Such a distinction is fraught with dangerous consequences for the body of Constitutional Law. This inference has, in major part, also contributed to an anomalous, and self-defeating debate, in the print media and talk shows. The issue, whether a simple resolution and willingness of the executive to follow the mandate of the electorate to reinstate the Judges is sufficient or, an amendment to the Constitution, by a 2/3 majority, is necessary, in order to annul the purported 'temporary amendments', including the Oath of Office (Judges) Order, 2007 and notifications issued pursuant thereto, is a red herring.

The newly elected Parliament must refuse to validate such Acts of a usurper in uniform. In all probability, in accordance with the Muree declaration of the 9th of March, 2008, the Parliament will pass a simple resolution for repudiating the purported amendments to the Constitution and facilitating the resumption of judicial functions by Judges of the Superior Courts.

Pursuant to the passage of the resolution, the Government, by Executive Order, will perform its obligation, under Article 190 of the Constitution, and act in aid of the Judges of the Superior Courts in so resuming their judicial functions.

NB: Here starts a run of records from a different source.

-- ==== Sys2Proof/Certificates/Slice0/Obligations.lean ====
section
/-! DEFINITION. The statements for the provers. An equation `exec c s = .next t` in a conclusion says that the command
completes and what it leaves; what t does not change is the frame. A rule named after a clause is where the clause comes
from; a statement claims what its clauses say. -/

open Sys2Proof Sys2Proof.Machine

/-! ### The queue and the whole machine -/

/-- A step takes the command at the front of the queue, first in first out, and is its effect on the rest; with none
waiting the block idles (log 1: the model's own queue). -/
def Obligations.StepRunsFrontCommand : Prop :=
  (∀ (c : Instr) (l : List Instr) (s : State), s.pending = c :: l → step s = exec c { s with pending := l })
  ∧ (∀ s : State, s.pending = [] → step s = .next s)

/-- No command's effect touches the queue. -/
def Obligations.QueueKept : Prop := ∀ (c : Instr) (s t : State), exec c s = .next t → t.pending = s.pending

/-- The tick count, the cut and epoch marks, the time, the lifecycle, the register port's reset, tb_valid, the power
acknowledgements, the TAP's registers, the owner digest and the Charter in force are left by every command but those that
`setsLatched` names (R99, R100, R116, R347, R355, R356, R371, R400 to R405). -/
def Obligations.LatchedKept : Prop :=
  ∀ (c : Instr) (s t : State), setsLatched c = false → exec c s = .next t → t.latched = s.latched

/-- Every command keeps the canonical form of the addressed memories: shared memory and every MACU's operand memory (R201, R231;
the form, the model's own). -/
def Obligations.MemoryFormKept : Prop :=
  ∀ (c : Instr) (s t : State), s.memWf = true → exec c s = .next t → t.memWf = true

/-- Through every command no read tag and no write id of a port is outstanding twice, a read tag in use is of its pool and not in
quarantine, and no tag is in quarantine twice (R272, R274, R376). -/
def Obligations.TagsKept : Prop :=
  ∀ (c : Instr) (s t : State), s.tagsOk = true → exec c s = .next t → t.tagsOk = true

/-- A block in CONTAINMENT as R366 leaves it (the mode, the alarm, the secrets gone, nothing to issue, the logs closed)
stays so through every command but RST_CORE_ASSERT (R361, R366, R367). -/
def Obligations.ContainedUntilReset : Prop :=
  ∀ (c : Instr) (s t : State), c ≠ .rstCoreAssert → s.Contained → exec c s = .next t → t.Contained

/-- In CONTAINMENT every command but those that `actsInContainment` names changes nothing (R366, R367). -/
def Obligations.ContainmentQuiet : Prop :=
  ∀ (c : Instr) (s : State), s.blk.mode = .containment → actsInContainment c = false → exec c s = .next s

/-- CONTAINMENT in a block with a cause noted, in CHARTER_LOAD at once and where ticks run at the boundary after the cut, which
counts the tick on: the mode is CONTAINMENT, for the cause's reason; the fatal alarm and
`wiped` are set, the secrets are gone, nothing is to issue; the last record is 0x0106 with reason and code, and the
Ephemeris and the grant log are frozen; of what is latched the tick and the time alone go on (R314, R361, R365, R366; that the
command brings that boundary, log 112). BLOCK_FAULT with ticks running notes
BLOCK_FAULT as the cause of CONTAINMENT, for the next boundary, and changes nothing else; a cause noted before stays. In
CHARTER_LOAD, with no cause before it, the block is in CONTAINMENT at once, for BLOCK_FAULT (R314, R365). -/
def Obligations.ContainmentEntry : Prop :=
  (
    ∀ (s : State) (r : Reason) (code : Nat), s.live = true → s.blk.cause = some (r, code) →
      (s.ticking = true → s.sch.cutDone = true) →
      ∃ t, exec .containment s = .next t ∧ t.blk.mode = .containment ∧ t.blk.reason = r ∧ t.blk.cause = none
        ∧ t.blk.alFatal = true ∧ t.blk.wiped = true ∧ t.secretsGone = true ∧ t.silent = true
        ∧ t.eph.frozen = true ∧ t.glog.frozen = true
        ∧ (s.ticking = false → t.latched = s.latched)
        ∧ (s.ticking = true → t.latched = { s.latched with
            tick := (s.sch.tick + 1) % 2 ^ 32, cutDone := false, epochDone := false, time := t.blk.time })
        ∧ (s.eph.frozen = false → (s.eph.queue = [] → s.eph.heldRecs = []) → ∃ x l, t.eph.recs = x :: l
          ∧ x.body.code = 0x0106 ∧ x.body.detail.take 3 = natLE r.code 1 ++ natLE code 2))
  ∧ (
    (∀ s : State, s.ticking = true →
      (s.blk.cause = none → exec .blockFault s = .next (s.onBlk fun b => { b with cause := some (.blockFault, 0) }))
      ∧ (s.blk.cause ≠ none → exec .blockFault s = .next s))
    ∧ ∀ s : State, s.blk.mode = .charterLoad → s.blk.cause = none →
      ∃ t, exec .blockFault s = .next t ∧ t.blk.mode = .containment ∧ t.blk.reason = .blockFault ∧ t.blk.alFatal = true
        ∧ t.secretsGone = true ∧ t.silent = true)

/-! ### Reset -/

/-- What the spec gives for the block out of reset: DORMANT, no alarm, no bus master enable, no partition, no ring, an
empty Ephemeris, no power requested (R361, R369, R371, R405); the memories in canonical form and the queue empty (the
model's own). RST_CORE_ASSERT leaves the reset state but for what the core reset does not reach: the register port's own
reset and answer, the time base, the power acknowledgements and the TAP (R361, R371). While rst_rp_n is asserted no
response is valid; its release lets the port answer again (R371). -/
def Obligations.ResetResults : Prop :=
  (
    let s := State.reset
    s.blk.mode = .dormant ∧ s.blk.reason = .none ∧ s.blk.alFatal = false ∧ s.blk.alReduced = false ∧ s.blk.alEntropy = false
    ∧ s.blk.mbxWake = false ∧ s.blk.rpValid = false ∧ s.ldr.rkTaken = false ∧ s.ldr.chosen = none
    ∧ s.prt.parts = [] ∧ s.prt.bme = [] ∧ s.rng.rings = [] ∧ s.rng.reqs = [] ∧ s.sch.tick = 0 ∧ s.sch.running = []
    ∧ s.key.slots = [] ∧ s.ent.insts = [] ∧ s.ent.buffer = [] ∧ s.eph.queue = [] ∧ s.eph.recs = [] ∧ s.eph.frozen = false
    ∧ s.io.quadReq = List.replicate 4 false ∧ s.io.oryReq = List.replicate 4 false ∧ s.io.msgs = []
    ∧ s.memWf = true ∧ s.pending = [])
  ∧ (
    (
      ∀ s : State, exec .rstCoreAssert s = .next { State.reset with
        pending := s.pending, free := s.free
        blk := { State.reset.blk with rpReset := s.blk.rpReset, rpRdata := s.blk.rpRdata, rpValid := s.blk.rpValid
                                      time := s.blk.time, tbValid := s.blk.tbValid }
        io := { State.reset.io with quadAck := s.io.quadAck, oryAck := s.io.oryAck, tapIr := s.io.tapIr, tapCap := s.io.tapCap
                                    tapDr := s.io.tapDr } })
    ∧ (
      ∀ s : State, exec .rstRpAssert s = .next (s.onBlk fun b => { b with rpReset := true, rpValid := false })
        ∧ exec .rstRpRelease s = .next (s.onBlk fun b => { b with rpReset := false })))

Any attempt to reinstate the judges, as part of an over all package of Constitutional amendments, would only serve to emphasise the fallacious categorization.

The perpetuation of such a constitutionally untenable distinction is more than likely to encourage military adventurers, in the future as well, to impose martial law, abrogate and/or hold the Constitution in abeyance and again secure the power to amend the Constitution from the Supreme Court.